The parameters are as follows:
Parameter name | Default value | Min value | Maximum value | Description |
---|---|---|---|---|
compress_threshold | 1200 | 1 | 8000 | Compression threshold. Used to control how many tuples (tuples) are compressed in a single table, and is the upper limit of the number of Tuples compressed in the same unit. |
compressiontype | lz4 | compression algorithm, supported: 1. zstd 2. zlib 3. lz4 |
||
compresslevel | 1 | 1 | Compress level. The smaller the value, the faster the compression, but the worse the compression effect; the larger the value, the slower the compression, but the better the compression effect. Different algorithms have different valid values ranges: zstd: 1-19 zlib: 1-9 lz4: 1-20 |
Notes!
Generally speaking, the higher the compression level, the higher the compression rate and the lower the speed. But that's not absolute.

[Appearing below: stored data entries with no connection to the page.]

-- ==== Sys2Proof/Machine/Step.lean ====
section
/-! DEFINITION. One step of the machine: the next move of the agenda, or a free one where the agenda is empty. -/

namespace Sys2Proof.Machine

/-- Perform one move. (DESIGN CHOICE: log 1, 2.) -/
def perform (m : Move) (s : State) : Host.Outcome State Fault Refusal :=
  match m with
  | .tick => .next (if s.dev.on then s.clock else s)
  | .issue q => issueMove q s
  | .ev e => if e.enc.isNone then exec e s else .next s

/-- One step. (DESIGN CHOICE: log 1, 12.) -/
def step (s : State) : Host.Outcome State Fault Refusal :=
  match s.agenda with
  | m :: r => perform m { s with agenda := r }
  | [] => perform (nextMove s.free) { s with free := s.free + 1 }

/-- The state with a program of one instruction loaded: the device Ready, one context with one page of text, one wave
resident on core 0, quadrant 0, and the next move an issue of that quadrant. (DESIGN CHOICE: log 13.) -/
def State.withFetchWord (s : State) (nbits w : Nat) : State := s.withProgram (tableBytes nbits w)

end Sys2Proof.Machine
end

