/-- R178 to R180, R190, R191: CVT, PACK, UNPK, the packed halves and FDOT. R186, R188, R169: FSET and FCLASS. Where
lanes of FSET are poisoned and lanes trap a flag, the lower lane decides. -/
def Obligations.ConversionAndTestResults : Prop :=
  (∀ g : Gen,
     let h : Fmt := if subW g then .bf16 else .f16
     let packed (x : Iss) (l : Nat) (c : Val) (op : Ctl → Nat → Nat → Nat → Nat × Flags) : Val64 × Flags :=
       let a := x.a32 g l
       let b := x.b32 g l
       let r (j : Nat) := op (x.ctl g l) (elem 16 a.bits.toNat j) (elem 16 b.bits.toNat (if subU g then 1 - j else j))
         (elem 16 c.bits.toNat j)
       valueOf ((r 1).1 * 2 ^ 16 + (r 0).1, (r 0).2 ||| (r 1).2) (a.poison || b.poison || c.poison)
     Floats (.cvt g) (cvtWide g.sub.toNat).1 g.d (fun x l =>
       let a : Val64 := if (cvtWide g.sub.toNat).2 then x.a64 g l else (x.a32 g l).wide
       valueOf (cvtOp g.sub.toNat (x.ctl g l) a.bits.toNat) a.poison) ∧
     Floats (.pack g) false g.d (fun x l =>
       let c := if 3 ≤ g.sub.toNat then x.c32 g l else .zero
       valueOf (packOp g.sub.toNat (x.ctl g l) (x.a32 g l).bits.toNat (x.b32 g l).bits.toNat c.bits.toNat)
         ((x.a32 g l).poison || (x.b32 g l).poison || c.poison)) ∧
     Floats (.unpk g) false g.d (fun x l =>
       valueOf (unpkOp g.sub.toNat (x.a32 g l).bits.toNat (x.b32 g l).bits.toNat)
         ((x.a32 g l).poison || (x.b32 g l).poison)) ∧
     Floats (.pkadd g) false g.d (fun x l => packed x l .zero fun c a b _ => fAdd h c a b) ∧
     Floats (.pkmul g) false g.d (fun x l => packed x l .zero fun c a b _ => fMul h c a b) ∧
     Floats (.pkfma g) false g.d (fun x l => packed x l (x.c32 g l) (fFma h)) ∧
     Floats (.fdot g) false g.d (fun x l =>
       valueOf (fdotOp g.sub.toNat (x.ctl g l) (x.a32 g l).bits.toNat (x.b32 g l).bits.toNat (x.c32 g l).bits.toNat)
         ((x.a32 g l).poison || (x.b32 g l).poison || (x.c32 g l).poison))) ∧
  (∀ (g : Gen) (s : State) (x : Iss),
     (Issues (.fset g) s x →
       let wide := g.sub.getLsbD 4
       let a (l : Nat) : Val64 := if wide then x.a64 g l else (x.a32 g l).wide
       let b (l : Nat) : Val64 := if wide then x.b64 g .float l else (x.b32 g l).wide
       let r (l : Nat) := fSet (if wide then .f64 else .f32) ((x.modeOf l).getLsbD 2) (g.sub.toNat % 8) (g.sub.getLsbD 3)
         (a l).bits.toNat (b l).bits.toNat
       let pz := x.lanesWhere fun l => (a l).poison || (b l).poison
       let bad := x.lanesWhere fun l => (r l).2 &&& trapEnables (x.modeOf l) != 0#5
       (pz = 0#64 → bad = 0#64 → exec (.fset g) s = .next (x.leaves
         (x.setModes (x.putPred x.w g.d x.act (x.lanesWhere fun l => (r l).1)) fun l => (r l).2))) ∧
       (pz ≠ 0#64 → (bad = 0#64 ∨ lowest pz ≤ lowest bad) →
         exec (.fset g) s = .next (x.finish (.due s ⟨.poison, pz, 0, none⟩))) ∧
       (bad ≠ 0#64 → (pz = 0#64 ∨ lowest bad < lowest pz) →
         exec (.fset g) s = .next (x.finish (.trap s ⟨.arith, bad, 0, none⟩)))) ∧
     (Issues (.fclass g) s x → exec (.fclass g) s = .next (x.gives32 g.d fun l =>
       ⟨BitVec.ofNat 32 (fClass (fmtF g) ((x.modeOf l).getLsbD 2) (x.fa g l)), x.pa g l⟩)))

/-- R170, R168: an SFU takes the quadrant's unit for 4 clocks and an FDIV for 8 or 32, with a new version of its
destination that it will write and the version before it; while the unit is taken it does not issue. R150, R168, R170:
one of the unit's instructions completes, which one being free where it has several: each lane's value goes to the
version its destination was given and the flags are set; where it trapped a flag nothing is written, the names keep
the version before, and ARITH falls due in those lanes. It rests in part on choices of the model: log entry 8. -/
def Obligations.UnitInstructionResults : Prop :=
  (∀ (g : Gen) (s : State) (x : Iss),
     let start (i : Instr) (wide : Bool) (clocks : Nat) (f : Nat → Val64 × Flags) : Prop := Issues i s x →
       (s.clk < (s.quad x.w.quadNo).unitUntil → exec i s = .next s) ∧
       ((s.quad x.w.quadNo).unitUntil ≤ s.clk →
         let bad := x.lanesWhere fun l => (f l).2 &&& trapEnables (x.modeOf l) != 0#5
         let wo := x.w.addDests x (x.opOf .value) g.d (if wide then 2 else 1)
         let o : Op := { wo.2 with
           result := if bad = 0#64 then x.lanes.map fun l => (l, (f l).1) else []
           flags := (lanesOf (if bad = 0#64 then x.act else bad)).map fun l => (l, (f l).2)
           olds := wo.2.dests.filterMap fun t => match t with
             | .reg name p => some (p, x.w.phys? x.sp.win name)
             | _ => none }
         exec i s = .next (x.complete
           ((s.putWave { wo.1 with ops := wo.1.ops ++ [o] }).modQuad x.w.quadNo fun q =>
             { q with unit := q.unit ++ [(x.w.id, x.uid)], unitUntil := s.clk + clocks }) true))
     start (.fdiv g) (subW g) (if subW g then 32 else 8) (fun l =>
       valueOf (fDiv (fmtF g) (x.ctl g l) (x.fa g l) (x.fb g l)) (x.pa g l || x.pb g l)) ∧
     start (.sfu g) false 4 (fun l =>
       valueOf (sfuOp g.sub.toNat (x.ctl g l) (x.a32 g l).bits.toNat) (x.a32 g l).poison)) ∧
  (∀ (q id uid : Nat) (s s' : State) (w : Wave) (o : Op), s.pick (s.quad q).unit = (some (id, uid), s') →
     s'.wave? id = some w → w.op? uid = some o →
     let free := s'.modQuad q fun k => { k with unit := k.unit.filter (· != (id, uid)) }
     (o.result ≠ [] → exec (.sfuComplete q) s = .next (free.modWave id fun w =>
       (o.flags.foldl (fun w r => w.addFlags o.no r.1 r.2)
         (o.result.foldl (fun w r => (w.deliver o 0 r.1 r.2.lo).deliver o 1 r.1 r.2.hi) w)).finishOp uid s.clk)) ∧
     (o.result = [] → exec (.sfuComplete q) s = .next
       ((free.reportOp id o ⟨.arith, laneSet (o.flags.map (·.1)), 0, none⟩).modWave id fun w =>
         o.olds.foldl (fun w e => w.takeBack e.1 e.2 s.clk) (w.finishOp uid s.clk))))

/-- R195 to R198: PERM, BALLOT, VOTE and MATCH. -/
def Obligations.CrossLaneResults : Prop :=
  ∀ (g : Gen) (s : State) (x : Iss),
    (Issues (.perm g) s x →
      let zero l := subU g = true ∧ x.width ≤ (x.b32 g l).bits.toNat
      let j l := (x.b32 g l).bits.toNat % x.width
      exec (.perm g) s = .next (if subW g
        then x.gives64 g.d fun l =>
          if zero l ∨ hasLane x.sp.mask (j l) = false then ⟨0#64, (x.b32 g l).poison⟩
          else ⟨(x.a64 g (j l)).bits, (x.a64 g (j l)).poison || (x.b32 g l).poison⟩
        else x.gives32 g.d fun l =>
          if zero l ∨ hasLane x.sp.mask (j l) = false then ⟨0#32, (x.b32 g l).poison⟩
          else ⟨(x.a32 g (j l)).bits, (x.a32 g (j l)).poison || (x.b32 g l).poison⟩)) ∧
    (let m := x.lanesWhere fun l => hasLane (x.w.pred (g.a.toNat % 8)) l
     (Issues (.ballot g) s x → exec (.ballot g) s = .next (if subW g
        then x.gives32 g.d fun _ => ⟨BitVec.ofNat 32 (lanesOf m).length, false⟩
        else x.gives64 g.d fun _ => ⟨m, false⟩)) ∧
     (Issues (.vote g) s x → exec (.vote g) s = .next (x.givesPred g.d fun _ =>
        match g.sub.toNat with
        | 0 => m == x.act
        | 1 => m != 0#64
        | 2 => m == x.act || m == 0#64
        | _ => (lanesOf m).length % 2 == 1))) ∧
    (Issues (.matchl g) s x →
      let a (l : Nat) : Val64 := if subW g then x.a64 g l else (x.a32 g l).wide
      (subU g = false → exec (.matchl g) s = .next (x.gives64 g.d fun l =>
        ⟨x.lanesWhere fun j => (a j).bits == (a l).bits, x.lanes.any fun j => (a j).bits == (a l).bits && (a j).poison⟩)) ∧
      (subU g = true →
        let bad := x.lanesWhere fun l => (a l).poison
        (bad = 0#64 → exec (.matchl g) s = .next (x.givesPred g.d fun _ =>
          x.lanes.all fun l => (a l).bits == (a x.first).bits)) ∧
        (bad ≠ 0#64 → exec (.matchl g) s = .next (x.finish (.due s ⟨.poison, bad, 0, none⟩)))))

In addition to the general compression algorithm, we hope you can try YMatrix's self-developed custom compression algorithm - coding chain (mxcustom)**.
Unlike general compression, the basis of the encoding chain is based on the compression algorithm that perceives the format and semantics of the data inside the data block. In a relational database, data is organized in the form of a table, and each column of data in the table has its own fixed data type, which ensures that the same column of data has a certain logical similarity. Moreover, in some scenarios, the data between adjacent rows in the business table may also be more similar, so if the data is compressed in columns and stored together, it can bring better compression effect.
The coding chain has the following abilities:
The coding chain has obvious advantages over time series data compression. Time series data has strong characteristics, such as regular time intervals, independence between columns, graduality over time, etc. Common compression algorithms such as lz4 and zstd are all oriented towards byte streams. Because these characteristics are not perceived and utilized, the effect of brute force compression is very different from the ideal result.
The encoding chain can make full use of the characteristics of time sequence data to deeply compress the table data. The benefits of deep compression are as follows:
Notice! The easiest way to use the coding chain compression algorithm is to directly configure the adaptive coding mode, which can judge data characteristics at runtime and automatically select a reasonable encoding method. See below for details.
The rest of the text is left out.